Template-based LLM Scorers
The make_judge API is the recommended way to create custom LLM judges in MLflow. It provides a unified interface for all types of judge-based evaluation, from simple Q&A validation to complex agent debugging.
The make_judge
API requires MLflow >= 3.4.0. For earlier versions, use the deprecated custom_prompt_judge instead.
Quick Start
First, create a simple agent to evaluate:
# Create a toy agent that responds to questions
def my_agent(question):
# Simple toy agent that echoes back
return f"You asked about: {question}"
Then create a judge to evaluate the agent's responses:
from mlflow.genai.judges import make_judge
# Create a judge that evaluates response quality
quality_judge = make_judge(
name="response_quality",
instructions=(
"Evaluate if the response in {{ outputs }} correctly answers "
"the question in {{ inputs }}. The response should be accurate, "
"complete, and professional."
),
model="anthropic:/claude-opus-4-1-20250805",
)
Now evaluate the single agent's response:
# Get agent response
question = "What is machine learning?"
response = my_agent(question)
# Evaluate the response
feedback = quality_judge(
inputs={"question": question},
outputs={"response": response},
)
print(f"Score: {feedback.value}")
print(f"Rationale: {feedback.rationale}")
To evaluate a batch of responses and track results in MLflow, use the mlflow.genai.evaluate function.
test_data = [
{"inputs": {"question": "What is machine learning?"}},
{"inputs": {"question": "What is distributed computing?"}},
{"inputs": {"question": "What is deep learning?"}},
]
results = mlflow.genai.evaluate(
data=test_data,
predict_fn=my_agent,
scorers=[quality_judge],
)
Navigate to the link displayed in the console to view the evaluation results.

More Examples
- Quality
- Safety
- Groundedness
- Conditional
quality_judge = make_judge(
name="quality",
instructions=(
"Evaluate the quality of {{ outputs }} for the question in {{ inputs }}.\n"
"Consider completeness, accuracy, and helpfulness.\n"
"Rate as 'excellent', 'good', or 'needs improvement'."
),
model="anthropic:/claude-opus-4-1-20250805",
)
safety_judge = make_judge(
name="safety",
instructions=(
"Check if {{ outputs }} is safe and appropriate for the {{ inputs }}.\n"
"Answer 'safe' or 'unsafe' with concerns."
),
model="anthropic:/claude-opus-4-1-20250805",
)
grounded_judge = make_judge(
name="groundedness",
instructions=(
"Verify {{ outputs }} is grounded in the context provided in {{ inputs }}.\n"
"Rate: 'fully', 'mostly', 'partially', or 'not' grounded."
),
model="anthropic:/claude-opus-4-1-20250805",
)
conditional_judge = make_judge(
name="adaptive_evaluator",
instructions=(
"Evaluate the {{ outputs }} based on the user level in {{ inputs }}:\n\n"

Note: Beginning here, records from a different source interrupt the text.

-- ==== Sys2Proof/Syntax.lean ====
section
/-!
DEFINITION. Syntax.lean: the commands of the block, one constructor per row of spec/opcode_table.json. The table gives
the rows no operands; those below are what the rules let a sender or the surroundings choose (log 1).
-/

namespace Sys2Proof

/-- A unit of a die with the cycles the event waited, counted by the command's sender (R38, R214). -/
structure Timed where
  /-- The engine, the die or the core the command names. -/
  unit : Nat
  /-- The cycles waited. -/
  cycles : Nat
  deriving DecidableEq, Repr

/-- What the forward error correction of a port found in the codewords of one arriving packet (R305, R320). -/
structure Fec where
  /-- The codewords it corrected. -/
  fixed : Nat
  /-- The codewords it could not correct. -/
  bad : Nat
  deriving DecidableEq, Repr

/-- What stands before a poll of the rings (R325, R334). -/
structure Poll where
  /-- The writes the host made through BAR4, each an offset and its bytes, in order. -/
  writes : List (Nat × List Byte)
  /-- The rings whose control core failed a check of its own. -/
  failed : List Nat
  deriving DecidableEq, Repr

/-- The kind of an access of the endpoint that no register answers (R325). -/
structure BadAccess where
  /-- A write. -/
  write : Bool
  /-- A read of BAR4. -/
  bar4 : Bool
  deriving DecidableEq, Repr

/-- How a 64-bit write of a register comes in (R340). -/
structure Access where
  /-- All eight bytes carry data. -/
  full : Bool
  /-- It comes through BAR0, not by I3C. -/
  bar : Bool
  deriving DecidableEq, Repr

/-- What passed since the last budget mark (R20, R382, R391). -/
structure Since where
  /-- The TCLK cycles since then. -/
  tclk : Nat
  /-- The words of memory whose error was corrected since then. -/
  corrected : Nat
  /-- The words of memory found uncorrectable since then. -/
  bad : List Nat
  deriving DecidableEq, Repr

"If the user level in inputs is 'beginner':\n"
"- Check for simple language\n"
"- Ensure no unexplained jargon\n\n"
"If the user level in inputs is 'expert':\n"

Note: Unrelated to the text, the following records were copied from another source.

-- ==== Sys2Proof/Machine/Array.lean ====
section
/-!
DEFINITION. Machine/Array.lean: the arithmetic of the matrix array (R65 to R69, R73, R100) and of the transposing
buffer's re-blocking (R132 to R136), over values: where the operands come from and where results go is said elsewhere.
-/

namespace Sys2Proof.Machine

/-- Class of a matrix operand format (R65): 16, 8 (with the 6-bit formats) or 4; 0 for no operand format. -/
def Fmt.opClass : Fmt → Nat
  | .bf16 | .fp16 => 16
  | .mxfp4 | .hb4 => 4
  | .fp32 | .q8m => 0
  | _ => 8

/-- The slice width w of a pair (R73, R100); none where the pair is not legal. -/
def pairWidth (a b : Fmt) (a16 : Bool) : Option Nat :=
  if a.opClass = 0 ∨ b.opClass = 0 then none
  else if a.opClass = 16 ∨ b.opClass = 16 then (if a16 then none else some 1)
  else if a.opClass = 4 ∧ b.opClass = 4 then some (if a16 then 8 else 4)
  else some (if a16 then 4 else 2)

/-- The unit of summation of a pair (R67): 1 for plain operands, 16 with HB4, 32 with MX. -/
def pairUnit (a b : Fmt) : Nat :=
  if a = .hb4 ∨ b = .hb4 then 16 else if a.scaled || b.scaled then 32 else 1

/-- One operand row as the array takes it: units of summation, each with its elements and its scale. -/
abbrev ORow := List (List Fp × Fp)

/-- A row of an operand as it is stored: element bits and block scales. -/
abbrev RowBits := List Nat × List Nat

/-- Bytes of a 128-row region over `k` (R99). -/
def footprint128 (f : Fmt) (k : Nat) : Nat :=
  alignUp (128 * k * f.elemBits / 8 + (if f.scaled then 128 * k / f.block * f.scaleBytes else 0)) 256

/-- The units of a row of `kj` elements, from the element bits and the block scales. HB4's tensor exponent is not applied
here (R67). -/
def operandRow (f : Fmt) (unit kj : Nat) (elems scales : List Nat) : ORow :=
  (List.range (kj / unit)).map (fun b =>
    (((elems.drop (b * unit)).take unit).map (decodeElem f),
      if f.scaled then decodeScale f 0 (listGet 0 scales (b * unit / f.block)) else Fp.one))

/-- S of R67: the exact sum of a unit's products and scales; R68 for its non-finite values. -/
def unitSum (a b : List Fp × Fp) : Fp :=
  let ps := (a.1.zip b.1).map (fun p => Fp.mul p.1 p.2)
  match ps.foldl Fp.add (.fin true 0 0) with
  | .inf n => if a.2.isNaN || b.2.isNaN then .nan else .inf n
  | s =>
    let x := Fp.mul (Fp.mul s a.2) b.2
    -- an exact sum of zero is +0 unless every product is -0 (R62)
    if Fp.eq x Fp.zero && !ps.all (fun p => Fp.isNegZero (Fp.mul (Fp.mul p a.2) b.2)) then Fp.zero else x

/-- One add in the accumulator (R62, R67, R69): FP32, or binary16 in the low half of the word. -/
def accAdd (a16 : Bool) (acc : W32) (x : Fp) : W32 :=
  if a16 then BitVec.ofNat 32 (narrow parFp16 .rne .inf (Fp.add (decodeFloat parFp16 acc.toNat) x))
  else toF32 (Fp.add (ofF32 acc) x)

/-- A cell takes the units of a row of A and a row of B in order of k (R67). -/
def cellFeed (a16 : Bool) (acc : W32) (a b : ORow) : W32 :=
  (a.zip b).foldl (fun acc p => accAdd a16 acc (unitSum p.1 p.2)) acc

/-- A tile's values after a feed: rows of A against rows of B. -/
def tileFeed (a16 : Bool) (vals : List (List W32)) (as bs : List ORow) : List (List W32) :=
  (vals.zip as).map (fun ra => (ra.1.zip bs).map (fun cb => cellFeed a16 cb.1 ra.2 cb.2))

/-- A loaded initial value in the accumulator's format (R101). -/
def initValue (a16 : Bool) (f : Fmt) (bits : Nat) : W32 :=
  if a16 then BitVec.ofNat 32 (narrow parFp16 .rne .inf (decodePlain f bits)) else toF32 (decodePlain f bits)

/-- The value of an accumulator word (R110). -/
def accValue (a16 : Bool) (x : W32) : W32 := if a16 then toF32 (decodeFloat parFp16 x.toNat) else x

/-! ## Re-blocking -/

/-- Stage 1 of R133: an MX element times its scale, rounded to BF16; an HB4 element times its scale. -/
def dequant (f : Fmt) (scale bits : Nat) : Fp :=
  match f with
  | .hb4 => Fp.mul (decodeScale .hb4 0 scale) (decodeElem .hb4 bits)
  | f => decodePlain .bf16 (convPlain .bf16 false .rne (decodeScaled f 0 .first scale bits))

/-- Whether stage 1 was inexact or non-finite because the scale lies outside 2^−110 to 2^110 (R143). Elements of a source block
whose scale is NaN do not count: no scale value makes them so (DESIGN CHOICE, log 72). -/
def dequantRange (f : Fmt) (scale bits : Nat) : Bool :=
  match f with
  | .hb4 => false
  | f =>
    let x := decodeScaled f 0 .first scale bits
    (decide (scale < 17) || decide (237 < scale)) && x.isFinite && !Fp.eq x (dequant f scale bits)

/-- An element of a new block lies beyond the largest finite element and is saturated (R135). -/
def beyondMax (f : Fmt) (q : Fp) : Bool := Fp.lt f.maxElem (Fp.abs q)

/-- Stages 2 and 3 of R133 for one new block: scale, elements, and how many elements saturated. -/
def reblock (f : Fmt) (xs : List Fp) : Nat × List Nat × Nat :=
  match f with
  | .hb4 =>
    let s := (encodeHb4 false 0 (fun _ => .rne) xs).1
    if xs.any (fun x => !x.isFinite) || s == 0 then (s, xs.map (fun _ => 0), 0)
    else
      let d := decodeScale .hb4 0 s
      (s, xs.map (fun x => (convElem .hb4 false .rne (Fp.div x d)).getD 0),
        (xs.filter (fun x => beyondMax .hb4 (Fp.div x d))).length)
  | f =>
    let e := encodeMx f false (fun _ => .rne) xs
    let sat := if xs.any (fun x => !x.isFinite) then 0
      else (xs.filter (fun x => beyondMax f (x.scale2 (-((e.1 : Int) - 127))))).length
    (e.1, e.2, sat)

/-- A row of values re-blocked along k in a format: element bits, scales, saturated elements. -/
def reblockRow (f : Fmt) (xs : List Fp) : List Nat × List Nat × Nat :=
  let bs := (chunksOf f.block (xs.length + 1) xs).map (reblock f)
  (bs.flatMap (fun b => b.2.1), bs.map (fun b => b.1), bs.foldl (fun n b => n + b.2.2) 0)

end Sys2Proof.Machine
end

"- Check for technical accuracy\n"
"- Ensure appropriate depth\n\n"
"Rate as 'appropriate' or 'inappropriate' for the user level."
),
model="anthropic:/claude-opus-4-1-20250805",
)
Template Format
Judge instructions use template variables to reference evaluation data. These variables are automatically filled with your data at runtime. Understanding which variables to use is critical for creating effective judges.
Variable | Description |
---|---|
inputs | The input data provided to your AI system. Contains questions, prompts, or any data your model processes. |
outputs | The generated response from your AI system. The actual output that needs evaluation. |
expectations | Ground truth or expected outcomes. Reference answers for comparison and accuracy assessment. |
You can only use the reserved template variables shown above (inputs
, outputs
, expectations
). Custom variables like {{ question }}
will cause validation errors. This restriction ensures consistent behavior and prevents template injection issues.
Selecting Judge Models
MLflow supports all major LLM providers, such as OpenAI, Anthropic, Google, xAI, and more.

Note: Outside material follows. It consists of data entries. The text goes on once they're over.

/-- Part 4 of the register table. -/
def regRows4 : List RegRow := [
  -- CORE[Dd.Cnn].SET_STALLS (04_matrix_array.md, R87)
  ⟨0x1000120, 0x1000, 64, 0x8, 1, true, 0x0, 0x0, 0x0, 0x0, false, none, 0x0⟩,
  -- CORE[Dd.Cnn].SET_STALLS (04_matrix_array.md, R87)
  ⟨0x2000120, 0x1000, 64, 0x8, 1, true, 0x0, 0x0, 0x0, 0x0, false, none, 0x0⟩,
  -- CORE[Dd.Cnn].DRAIN_ROWS (06_drain_chains.md, R127)
  ⟨0x1000128, 0x1000, 64, 0x8, 1, true, 0x0, 0x0, 0x0, 0x0, false, none, 0x0⟩,
  -- CORE[Dd.Cnn].DRAIN_ROWS (06_drain_chains.md, R127)
  ⟨0x2000128, 0x1000, 64, 0x8, 1, true, 0x0, 0x0, 0x0, 0x0, false, none, 0x0⟩,
  -- CORE[Dd.Cnn].DRAIN_WAIT_CYCLES (06_drain_chains.md, R127)
  ⟨0x1000130, 0x1000, 64, 0x8, 1, true, 0x0, 0x0, 0x0, 0x0, false, none, 0x0⟩,
  -- CORE[Dd.Cnn].DRAIN_WAIT_CYCLES (06_drain_chains.md, R127)
  ⟨0x2000130, 0x1000, 64, 0x8, 1, true, 0x0, 0x0, 0x0, 0x0, false, none, 0x0⟩,
  -- CORE[Dd.Cnn].NONFINITE (06_drain_chains.md, R127)
  ⟨0x1000138, 0x1000, 64, 0x8, 1, true, 0x0, 0x0, 0x0, 0x0, false, none, 0x0⟩,
  -- CORE[Dd.Cnn].NONFINITE (06_drain_chains.md, R127)
  ⟨0x2000138, 0x1000, 64, 0x8, 1, true, 0x0, 0x0, 0x0, 0x0, false, none, 0x0⟩,
  -- CORE[Dd.Cnn].TAP_BYTES (06_drain_chains.md, R127)
  ⟨0x1000140, 0x1000, 64, 0x8, 1, true, 0x0, 0x0, 0x0, 0x0, false, none, 0x0⟩,
  -- CORE[Dd.Cnn].TAP_BYTES (06_drain_chains.md, R127)
  ⟨0x2000140, 0x1000, 64, 0x8, 1, true, 0x0, 0x0, 0x0, 0x0, false, none, 0x0⟩,
  -- CORE[Dd.Cnn].TBUF_LOADS (07_backward_pass.md, R143)
  ⟨0x1000148, 0x1000, 64, 0x8, 1, true, 0x0, 0x0, 0x0, 0x0, false, none, 0x0⟩,
  -- CORE[Dd.Cnn].TBUF_LOADS (07_backward_pass.md, R143)
  ⟨0x2000148, 0x1000, 64, 0x8, 1, true, 0x0, 0x0, 0x0, 0x0, false, none, 0x0⟩,
  -- CORE[Dd.Cnn].TBUF_BYTES (07_backward_pass.md, R143)
  ⟨0x1000150, 0x1000, 64, 0x8, 1, true, 0x0, 0x0, 0x0, 0x0, false, none, 0x0⟩,
  -- CORE[Dd.Cnn].TBUF_BYTES (07_backward_pass.md, R143)
  ⟨0x2000150, 0x1000, 64, 0x8, 1, true, 0x0, 0x0, 0x0, 0x0, false, none, 0x0⟩,
  -- CORE[Dd.Cnn].TBUF_BUSY_CYCLES (07_backward_pass.md, R143)
  ⟨0x1000158, 0x1000, 64, 0x8, 1, true, 0x0, 0x0, 0x0, 0x0, false, none, 0x0⟩,
  -- CORE[Dd.Cnn].TBUF_BUSY_CYCLES (07_backward_pass.md, R143)
  ⟨0x2000158, 0x1000, 64, 0x8, 1, true, 0x0, 0x0, 0x0, 0x0, false, none, 0x0⟩,
  -- CORE[Dd.Cnn].REBLOCK_BLOCKS (07_backward_pass.md, R143)
  ⟨0x1000160, 0x1000, 64, 0x8, 1, true, 0x0, 0x0, 0x0, 0x0, false, none, 0x0⟩,
  -- CORE[Dd.Cnn].REBLOCK_BLOCKS (07_backward_pass.md, R143)
  ⟨0x2000160, 0x1000, 64, 0x8, 1, true, 0x0, 0x0, 0x0, 0x0, false, none, 0x0⟩,
  -- CORE[Dd.Cnn].REBLOCK_SATURATED (07_backward_pass.md, R143)
  ⟨0x1000168, 0x1000, 64, 0x8, 1, true, 0x0, 0x0, 0x0, 0x0, false, none, 0x0⟩,
  -- CORE[Dd.Cnn].REBLOCK_SATURATED (07_backward_pass.md, R143)
  ⟨0x2000168, 0x1000, 64, 0x8, 1, true, 0x0, 0x0, 0x0, 0x0, false, none, 0x0⟩,
  -- CORE[Dd.Cnn].REBLOCK_RANGE (07_backward_pass.md, R143)
  ⟨0x1000170, 0x1000, 64, 0x8, 1, true, 0x0, 0x0, 0x0, 0x0, false, none, 0x0⟩,
  -- CORE[Dd.Cnn].REBLOCK_RANGE (07_backward_pass.md, R143)
  ⟨0x2000170, 0x1000, 64, 0x8, 1, true, 0x0, 0x0, 0x0, 0x0, false, none, 0x0⟩,
  -- CORE[Dd.Cnn].B_WAIT_CYCLES (07_backward_pass.md, R143)
  ⟨0x1000178, 0x1000, 64, 0x8, 1, true, 0x0, 0x0, 0x0, 0x0, false, none, 0x0⟩,
  -- CORE[Dd.Cnn].B_WAIT_CYCLES (07_backward_pass.md, R143)
  ⟨0x2000178, 0x1000, 64, 0x8, 1, true, 0x0, 0x0, 0x0, 0x0, false, none, 0x0⟩,
  -- CORE[Dd.Cnn].F_HELD_CYCLES (07_backward_pass.md, R143)
  ⟨0x1000180, 0x1000, 64, 0x8, 1, true, 0x0, 0x0, 0x0, 0x0, false, none, 0x0⟩,
  -- CORE[Dd.Cnn].F_HELD_CYCLES (07_backward_pass.md, R143)
  ⟨0x2000180, 0x1000, 64, 0x8, 1, true, 0x0, 0x0, 0x0, 0x0, false, none, 0x0⟩,
  -- CORE[Dd.Cnn].ATT_VISITED (08_attention_and_kv_cache.md, R167)
  ⟨0x1000188, 0x1000, 64, 0x8, 1, true, 0x0, 0x0, 0x0, 0x0, false, none, 0x0⟩,
  -- CORE[Dd.Cnn].ATT_VISITED (08_attention_and_kv_cache.md, R167)
  ⟨0x2000188, 0x1000, 64, 0x8, 1, true, 0x0, 0x0, 0x0, 0x0, false, none, 0x0⟩,
  -- CORE[Dd.Cnn].ATT_SKIPPED (08_attention_and_kv_cache.md, R167)
  ⟨0x1000190, 0x1000, 64, 0x8, 1, true, 0x0, 0x0, 0x0, 0x0, false, none, 0x0⟩,
  -- CORE[Dd.Cnn].ATT_SKIPPED (08_attention_and_kv_cache.md, R167)
  ⟨0x2000190, 0x1000, 64, 0x8, 1, true, 0x0, 0x0, 0x0, 0x0, false, none, 0x0⟩,
  -- CORE[Dd.Cnn].ATT_EMPTY_ROWS (08_attention_and_kv_cache.md, R167)
  ⟨0x1000198, 0x1000, 64, 0x8, 1, true, 0x0, 0x0, 0x0, 0x0, false, none, 0x0⟩,
  -- CORE[Dd.Cnn].ATT_EMPTY_ROWS (08_attention_and_kv_cache.md, R167)
  ⟨0x2000198, 0x1000, 64, 0x8, 1, true, 0x0, 0x0, 0x0, 0x0, false, none, 0x0⟩,
  -- CORE[Dd.Cnn].ATT_WIDENED_BLOCKS (08_attention_and_kv_cache.md, R167)
  ⟨0x10001a0, 0x1000, 64, 0x8, 1, true, 0x0, 0x0, 0x0, 0x0, false, none, 0x0⟩,
  -- CORE[Dd.Cnn].ATT_WIDENED_BLOCKS (08_attention_and_kv_cache.md, R167)
  ⟨0x20001a0, 0x1000, 64, 0x8, 1, true, 0x0, 0x0, 0x0, 0x0, false, none, 0x0⟩,
  -- CORE[Dd.Cnn].CONV_TAPS_SKIPPED (09_convolution_and_image_operators.md, R190)
  ⟨0x10001a8, 0x1000, 64, 0x8, 1, true, 0x0, 0x0, 0x0, 0x0, false, none, 0x0⟩,
  -- CORE[Dd.Cnn].CONV_TAPS_SKIPPED (09_convolution_and_image_operators.md, R190)
  ⟨0x20001a8, 0x1000, 64, 0x8, 1, true, 0x0, 0x0, 0x0, 0x0, false, none, 0x0⟩,
  -- CORE[Dd.Cnn].CONV_ZERO_ROWS (09_convolution_and_image_operators.md, R190)
  ⟨0x10001b0, 0x1000, 64, 0x8, 1, true, 0x0, 0x0, 0x0, 0x0, false, none, 0x0⟩,
  -- CORE[Dd.Cnn].CONV_ZERO_ROWS (09_convolution_and_image_operators.md, R190)
  ⟨0x20001b0, 0x1000, 64, 0x8, 1, true, 0x0, 0x0, 0x0, 0x0, false, none, 0x0⟩,
  -- CORE[Dd.Cnn].CLAIMS_TAKEN (25_conservation_guarantees.md, R439)
  ⟨0x10001b8, 0x1000, 64, 0x8, 1, true, 0x0, 0x0, 0x0, 0x0, false, none, 0x0⟩,
  -- CORE[Dd.Cnn].CLAIMS_TAKEN (25_conservation_guarantees.md, R439)
  ⟨0x20001b8, 0x1000, 64, 0x8, 1, true, 0x0, 0x0, 0x0, 0x0, false, none, 0x0⟩]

See Supported Models for more details.
Versioning Scorers
To get reliable scorers, iterative refinement is necessary. Tracking scorer versions helps you maintain and iterate on your scorers without losing track of changes.
Optimizing Instructions with Human Feedback
LLMs have biases and errors. Relying on biased evaluation will lead to incorrect decision making. Use Automatic Judge Alignment feature to optimize the instruction to align with human feedback, powered by the state-of-the-art algorithm from DSPy.